Finally, we'll remove the runpath we just added:

% rpath -r rpath
% rpath rpath
% elfdump -d rpath | egrep 'R*PATH|STRPAD'
      [28]  SUNW_STRPAD       0x1ee

Note that even though the runpath is gone, the amount of available extra space in the dynamic string section did not go back up from 494 (0x1ee) to 512 (0x200). Adding strings is a one way operation. Once they are added, they are permanent. So even though you now have the ability to add strings of moderate length, you won't want to do it indiscriminately.

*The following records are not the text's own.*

def up (f : Ladder → Ladder) : State :=
  let s := ((ax 0).setRegBit R.LAD_PORT_STAT 0 true).setRegBit R.LAD_PORT_STAT 2 true
  { s with ladder := f s.ladder }
def n0 := up id
def ipH : IpHdr := ⟨4, 5, true, false, 0, 9, n0.myIp⟩
def fr (b : Packet) : Frame := ⟨0x123456789A, n0.myMac, 200, false, true, b⟩
def e0 : Nat × Nat × Frame := (1, 3, fr .other)
def sess : Session := ⟨9, 5000, 0x111, 0x222, 5, 5, false, 70, 1, 0, 64 * 500000000, 0, false, 0⟩
def pk (l : List Nat) : Frame :=
    fr (.udp ipH 5000 (BitVec.ofNat 16 n0.ladderDef.udpPort) true (l.map (BitVec.ofNat 8)))
def st (l : List Nat) (g : Ladder → Ladder) : State := up (fun x => g { x with rx := [e0, (0, 4, pk l), e0] })
def sl (g : Ladder → Ladder) (x : Ladder) : Ladder := g { x with slots := x.slots.set 3 (some sess) }
def uu (s : State) : State := { s with clock := s.clock + 5 }
def l2 : List Nat := [20, 2, 0, 0, 0, 0, 0, 100, 0, 0, 0, 0, 0, 0, 0, 0, 173, 226, 127, 122, 105, 52, 246, 243, 218,
    26, 255, 207, 171, 88, 227, 48]
def k1 := st l2 (sl (fun x => { x with quar := [(9, 99999)] }))
def k2 := st l2 (fun x => { x with shared := (0, 99999999) })
def l3 := [0x20, 2, 3]
def k3 := st l3 id
def l4 : List Nat := [16, 2, 0, 0, 0, 0, 0, 100, 0, 0, 0, 0, 0, 0, 0, 0]
def k4 := st l4 (sl id)
def mm (l : List Nat) (typ seq words arg : Nat) : Msg := ⟨9, 5000, some 3, typ, false, seq, arg, words,
    (l.drop 16).take (l.length - 32), 0, 5⟩
def k5 := st l2 (sl id)
def l6 : List Nat := [20, 3, 0, 0, 0, 0, 0, 69, 0, 1, 0, 0, 0, 0, 0, 11, 37, 165, 114, 147, 100, 213, 226, 126, 237,
    156, 118, 33, 40, 121, 42, 90]
def l7 : List Nat := [20, 3, 0, 0, 0, 0, 0, 70, 0, 1, 0, 0, 0, 0, 0, 11, 241, 35, 102, 108, 62, 218, 8, 32, 21, 170,
    63, 239, 25, 49, 221, 11]
def k7 := st l7 (sl id)
def k9 := st l6 (fun x => { x with pendings := [{ sess with high := 0 }] })
def lD : List Nat := [16, 1, 0, 0, 0, 0, 0, 0, 0, 0, 0, 0, 0, 0, 0, 0, 7, 7, 7, 7, 7, 7, 7, 7, 7, 7, 7, 7, 7, 7, 7, 7]
def kD := st lD id

/-- FramesPassTheirChecks: states and operands that meet the hypotheses of each clause. -/
theorem witness_FramesPassTheirChecks :
    ((k1.ladder.rx = [e0] ++ [(0, 4, pk l2), e0]) ∧
      (∀ (e : Nat × Nat × Frame), e ∈ [e0] → ∀ (i : IpHdr) (a b : BitVec 16) (c : Bool) (d : List Byte),
      e.snd.snd.body ≠ Packet.udp i a b c d) ∧
      (pk l2).body = Packet.udp ipH 5000 (BitVec.ofNat 16 n0.ladderDef.udpPort) true (List.map (BitVec.ofNat 8) l2) ∧
      (l2 = List.map (fun b ↦ BitVec.toNat b) (List.map (BitVec.ofNat 8) l2)) ∧
      uu k1 = { k1 with clock := k1.clock + 5 } ∧
      (∀ (i : Nat) (e : Session), k1.session i = some e → e.sent < 2 ^ 48 - 1) ∧ (uu k1).quarantined ipH.src = true) ∧
    ((k2.ladder.rx = [e0] ++ [(0, 4, pk l2), e0]) ∧
      (∀ (e : Nat × Nat × Frame), e ∈ [e0] → ∀ (i : IpHdr) (a b : BitVec 16) (c : Bool) (d : List Byte),
      e.snd.snd.body ≠ Packet.udp i a b c d) ∧
      (pk l2).body = Packet.udp ipH 5000 (BitVec.ofNat 16 n0.ladderDef.udpPort) true (List.map (BitVec.ofNat 8) l2) ∧
      (l2 = List.map (fun b ↦ BitVec.toNat b) (List.map (BitVec.ofNat 8) l2)) ∧
      uu k2 = { k2 with clock := k2.clock + 5 } ∧
      (∀ (i : Nat) (e : Session), k2.session i = some e → e.sent < 2 ^ 48 - 1) ∧ (uu k2).quarantined ipH.src = false ∧
      (uu k2).frameToken ipH.src 5000 = none) ∧
    ((k3.ladder.rx = [e0] ++ [(0, 4, pk l3), e0]) ∧
      (∀ (e : Nat × Nat × Frame), e ∈ [e0] → ∀ (i : IpHdr) (a b : BitVec 16) (c : Bool) (d : List Byte),
      e.snd.snd.body ≠ Packet.udp i a b c d) ∧
      (pk l3).body = Packet.udp ipH 5000 (BitVec.ofNat 16 n0.ladderDef.udpPort) true (List.map (BitVec.ofNat 8) l3) ∧
      (l3 = List.map (fun b ↦ BitVec.toNat b) (List.map (BitVec.ofNat 8) l3)) ∧
      uu k3 = { k3 with clock := k3.clock + 5 } ∧
      (∀ (i : Nat) (e : Session), k3.session i = some e → e.sent < 2 ^ 48 - 1) ∧ (uu k3).quarantined ipH.src = false ∧
      (uu k3).frameToken ipH.src 5000 ≠ none ∧
      (l3.length < 16 ∨ (headerOf l3).ver ≠ 1 ∨ lengthAgrees l3 (headerOf l3) = false)) ∧
    ((k4.ladder.rx = [e0] ++ [(0, 4, pk l4), e0]) ∧
      (∀ (e : Nat × Nat × Frame), e ∈ [e0] → ∀ (i : IpHdr) (a b : BitVec 16) (c : Bool) (d : List Byte),
      e.snd.snd.body ≠ Packet.udp i a b c d) ∧
      (pk l4).body = Packet.udp ipH 5000 (BitVec.ofNat 16 n0.ladderDef.udpPort) true (List.map (BitVec.ofNat 8) l4) ∧
      (l4 = List.map (fun b ↦ BitVec.toNat b) (List.map (BitVec.ofNat 8) l4)) ∧
      uu k4 = { k4 with clock := k4.clock + 5 } ∧
      (∀ (i : Nat) (e : Session), k4.session i = some e → e.sent < 2 ^ 48 - 1) ∧ (uu k4).quarantined ipH.src = false ∧
      (uu k4).frameToken ipH.src 5000 ≠ none ∧ 16 ≤ l4.length ∧ (headerOf l4).ver = 1 ∧
      lengthAgrees l4 (headerOf l4) = true ∧ ((headerOf l4).auth = false ∧
      (headerOf l4).typ ≠ 1 ∨ (headerOf l4).auth = true ∧
      ∀ (e : Session), (∃ i,
      k4.session i = some e) ∨ e ∈ k4.ladder.pendings → e.ip = ipH.src → e.port = 5000 →
      tagOk e.keyIn ipH.src ipH.dst (5000) k4.ladderDef.udpPort l4 = false) ∧
      (k4.ladder.bad = List.filter (fun e ↦ decide (k4.clock + 5 < e.snd + 10 * second)) k4.ladder.bad)) ∧
    ((k5.ladder.rx = [e0] ++ [(0, 4, pk l2), e0]) ∧
      (∀ (e : Nat × Nat × Frame), e ∈ [e0] → ∀ (i : IpHdr) (a b : BitVec 16) (c : Bool) (d : List Byte),
      e.snd.snd.body ≠ Packet.udp i a b c d) ∧
      (pk l2).body = Packet.udp ipH 5000 (BitVec.ofNat 16 n0.ladderDef.udpPort) true (List.map (BitVec.ofNat 8) l2) ∧
      (l2 = List.map (fun b ↦ BitVec.toNat b) (List.map (BitVec.ofNat 8) l2)) ∧
      uu k5 = { k5 with clock := k5.clock + 5 } ∧
      (∀ (i : Nat) (e : Session), k5.session i = some e → e.sent < 2 ^ 48 - 1) ∧ (uu k5).quarantined ipH.src = false ∧
      (uu k5).frameToken ipH.src 5000 ≠ none ∧ 16 ≤ l2.length ∧ (headerOf l2).ver = 1 ∧
      lengthAgrees l2 (headerOf l2) = true ∧ (headerOf l2).auth = true ∧ (headerOf l2).resp = false ∧
      k5.sessionOf ipH.src 5000 = some 3 ∧ k5.session 3 = some sess ∧
      tagOk sess.keyIn ipH.src ipH.dst (5000) k5.ladderDef.udpPort l2 = true ∧ 0 < (headerOf l2).seq ∧
      (headerOf l2).seq < 2 ^ 48 - 1 ∧ [] = List.take (l2.length - 32) (List.drop 16 l2) ∧
      (mm l2 2 100 0 0 = { (headerOf l2) with ip := ipH.src, port := 5000, slot := some 3, resp := false, body := [], at_ := k5.clock + 5 }) ∧ (sess.high < (headerOf l2).seq ∨ sess.high - (headerOf l2).seq ≤ 63 ∧
      bitOf sess.seen (sess.high - (headerOf l2).seq) = false)) ∧
    ((k7.ladder.rx = [e0] ++ [(0, 4, pk l7), e0]) ∧
      (∀ (e : Nat × Nat × Frame), e ∈ [e0] → ∀ (i : IpHdr) (a b : BitVec 16) (c : Bool) (d : List Byte),
      e.snd.snd.body ≠ Packet.udp i a b c d) ∧
      (pk l7).body = Packet.udp ipH 5000 (BitVec.ofNat 16 n0.ladderDef.udpPort) true (List.map (BitVec.ofNat 8) l7) ∧
      (l7 = List.map (fun b ↦ BitVec.toNat b) (List.map (BitVec.ofNat 8) l7)) ∧
      uu k7 = { k7 with clock := k7.clock + 5 } ∧
      (∀ (i : Nat) (e : Session), k7.session i = some e → e.sent < 2 ^ 48 - 1) ∧ (uu k7).quarantined ipH.src = false ∧
      (uu k7).frameToken ipH.src 5000 ≠ none ∧ 16 ≤ l7.length ∧ (headerOf l7).ver = 1 ∧
      lengthAgrees l7 (headerOf l7) = true ∧ (headerOf l7).auth = true ∧ (headerOf l7).resp = false ∧
      k7.sessionOf ipH.src 5000 = some 3 ∧ k7.session 3 = some sess ∧
      tagOk sess.keyIn ipH.src ipH.dst (5000) k7.ladderDef.udpPort l7 = true ∧ 0 < (headerOf l7).seq ∧
      (headerOf l7).seq < 2 ^ 48 - 1 ∧ [] = List.take (l7.length - 32) (List.drop 16 l7) ∧
      (mm l7 3 70 1 11 = { (headerOf l7) with ip := ipH.src, port := 5000, slot := some 3, resp := false, body := [], at_ := k7.clock + 5 }) ∧ (headerOf l7).seq ≤ sess.high ∧
      (63 < sess.high - (headerOf l7).seq ∨ bitOf sess.seen (sess.high - (headerOf l7).seq) = true)) ∧
    ((k9.ladder.rx = [e0] ++ [(0, 4, pk l6), e0]) ∧
      (∀ (e : Nat × Nat × Frame), e ∈ [e0] → ∀ (i : IpHdr) (a b : BitVec 16) (c : Bool) (d : List Byte),
      e.snd.snd.body ≠ Packet.udp i a b c d) ∧
      (pk l6).body = Packet.udp ipH 5000 (BitVec.ofNat 16 n0.ladderDef.udpPort) true (List.map (BitVec.ofNat 8) l6) ∧
      (l6 = List.map (fun b ↦ BitVec.toNat b) (List.map (BitVec.ofNat 8) l6)) ∧
      uu k9 = { k9 with clock := k9.clock + 5 } ∧
      (∀ (i : Nat) (e : Session), k9.session i = some e → e.sent < 2 ^ 48 - 1) ∧ (uu k9).quarantined ipH.src = false ∧
      (uu k9).frameToken ipH.src 5000 ≠ none ∧ 16 ≤ l6.length ∧ (headerOf l6).ver = 1 ∧
      lengthAgrees l6 (headerOf l6) = true ∧ (headerOf l6).auth = true ∧ (headerOf l6).resp = false ∧
      k9.sessionOf ipH.src 5000 = none ∧ k9.ladder.pendings = [{ sess with high := 0 }] ∧
      ({ sess with high := 0 }).ip = ipH.src ∧ ({ sess with high := 0 }).port = 5000 ∧
      k9.clock + 5 < ({ sess with high := 0 }).since + second ∧ ({ sess with high := 0 }).sent < 2 ^ 48 - 1 ∧
      ({ sess with high := 0 }).high < (headerOf l6).seq ∧ (headerOf l6).seq < 2 ^ 48 - 1 ∧
      tagOk ({ sess with high := 0 }).keyIn ipH.src ipH.dst (5000) k9.ladderDef.udpPort l6 = true ∧
      (uu k9).slotFor ipH.src 5000 = some 0 ∧ 0 < k9.ladder.slots.length) ∧
    ((kD.ladder.rx = [e0] ++ [(0, 4, pk lD), e0]) ∧
      (∀ (e : Nat × Nat × Frame), e ∈ [e0] → ∀ (i : IpHdr) (a b : BitVec 16) (c : Bool) (d : List Byte),
      e.snd.snd.body ≠ Packet.udp i a b c d) ∧
      (pk lD).body = Packet.udp ipH 5000 (BitVec.ofNat 16 n0.ladderDef.udpPort) true (List.map (BitVec.ofNat 8) lD) ∧
      (lD = List.map (fun b ↦ BitVec.toNat b) (List.map (BitVec.ofNat 8) lD)) ∧
      uu kD = { kD with clock := kD.clock + 5 } ∧
      (∀ (i : Nat) (e : Session), kD.session i = some e → e.sent < 2 ^ 48 - 1) ∧ (uu kD).quarantined ipH.src = false ∧
      (uu kD).frameToken ipH.src 5000 ≠ none ∧ 16 ≤ lD.length ∧ (headerOf lD).ver = 1 ∧
      lengthAgrees lD (headerOf lD) = true ∧ (headerOf lD).auth = false ∧ (headerOf lD).typ = 1 ∧
      (({ ip := 9, port := 5000, slot := none, typ := 1, resp := false, seq := 0, arg := 0, words := 0, body := List.replicate 16 7, status := 0, at_ := 5 } : Msg) = { (headerOf lD) with ip := ipH.src, port := 5000, slot := none, typ := 1, body := List.drop 16 lD, at_ := kD.clock + 5 }) ∧
      malformed (headerOf lD) (List.drop 16 lD) = false) :=
  ⟨⟨rfl, by simp [e0, fr], rfl, by decide +kernel, rfl, fun _ _ => sessions_below (by decide +kernel) _ _,
    by decide +kernel⟩,
   ⟨rfl, by simp [e0, fr], rfl, by decide +kernel, rfl, fun _ _ => sessions_below (by decide +kernel) _ _,
     by decide +kernel, by decide +kernel⟩,
   ⟨rfl, by simp [e0, fr], rfl, by decide +kernel, rfl, fun _ _ => sessions_below (by decide +kernel) _ _,
     by decide +kernel, by decide +kernel, by decide +kernel⟩,
   ⟨rfl, by simp [e0, fr], rfl, by decide +kernel, rfl, fun _ _ => sessions_below (by decide +kernel) _ _,
     by decide +kernel, by decide +kernel, by decide +kernel, by decide +kernel, by decide +kernel,
     .inl (by decide +kernel), by decide +kernel⟩,
   ⟨rfl, by simp [e0, fr], rfl, by decide +kernel, rfl, fun _ _ => sessions_below (by decide +kernel) _ _,
     by decide +kernel, by decide +kernel, by decide +kernel, by decide +kernel, by decide +kernel,
     by decide +kernel, by decide +kernel, by decide +kernel, by decide +kernel, by decide +kernel,
     by decide +kernel, by decide +kernel, by decide +kernel, by decide +kernel, by decide +kernel⟩,
   ⟨rfl, by simp [e0, fr], rfl, by decide +kernel, rfl, fun _ _ => sessions_below (by decide +kernel) _ _,
     by decide +kernel, by decide +kernel, by decide +kernel, by decide +kernel, by decide +kernel,
     by decide +kernel, by decide +kernel, by decide +kernel, by decide +kernel, by decide +kernel,
     by decide +kernel, by decide +kernel, by decide +kernel, by decide +kernel, by decide +kernel,
     by decide +kernel⟩,
   ⟨rfl, by simp [e0, fr], rfl, by decide +kernel, rfl, fun _ _ => sessions_below (by decide +kernel) _ _,
     by decide +kernel, by decide +kernel, by decide +kernel, by decide +kernel, by decide +kernel,
     by decide +kernel, by decide +kernel, by decide +kernel, by decide +kernel, by decide +kernel,
     by decide +kernel, by decide +kernel, by decide +kernel, by decide +kernel, by decide +kernel,
     by decide +kernel, by decide +kernel, by decide +kernel⟩,
   ⟨rfl, by simp [e0, fr], rfl, by decide +kernel, rfl, fun _ _ => sessions_below (by decide +kernel) _ _,
     by decide +kernel, by decide +kernel, by decide +kernel, by decide +kernel, by decide +kernel,
     by decide +kernel, by decide +kernel, by decide +kernel, by decide +kernel⟩⟩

On the plus side, you can always re-add the same runpath back without using any more space:

% rpath rpath pointless:runpath
% rpath rpath
pointless:runpath
% elfdump -d rpath | egrep 'R*PATH|STRPAD'
      [28]  SUNW_STRPAD       0x1ee               
      [30]  RUNPATH           0x33f      pointless:runpath

rpath found that the string 'pointless:runpath' was already in the string table, so it used it without inserting another copy.

Conclusions

Our best advice has always been that the LD_LIBRARY_PATH environment variable should not be used to work around objects with bad or missing runpaths. It is best to rebuild such objects and set the runpath correctly. This hasn't changed, and you should always do so if you can.

The problem with that advice is that there are times when all you have is the object, and no option to rebuild. In that case, LD_LIBRARY_PATH has been a necessary evil (and one that we've been glad to have). With the advent of objects that can have their runpaths modified, we now have a better answer, and the use of LD_LIBRARY_PATH for this purpose should be allowed to slowly fade away.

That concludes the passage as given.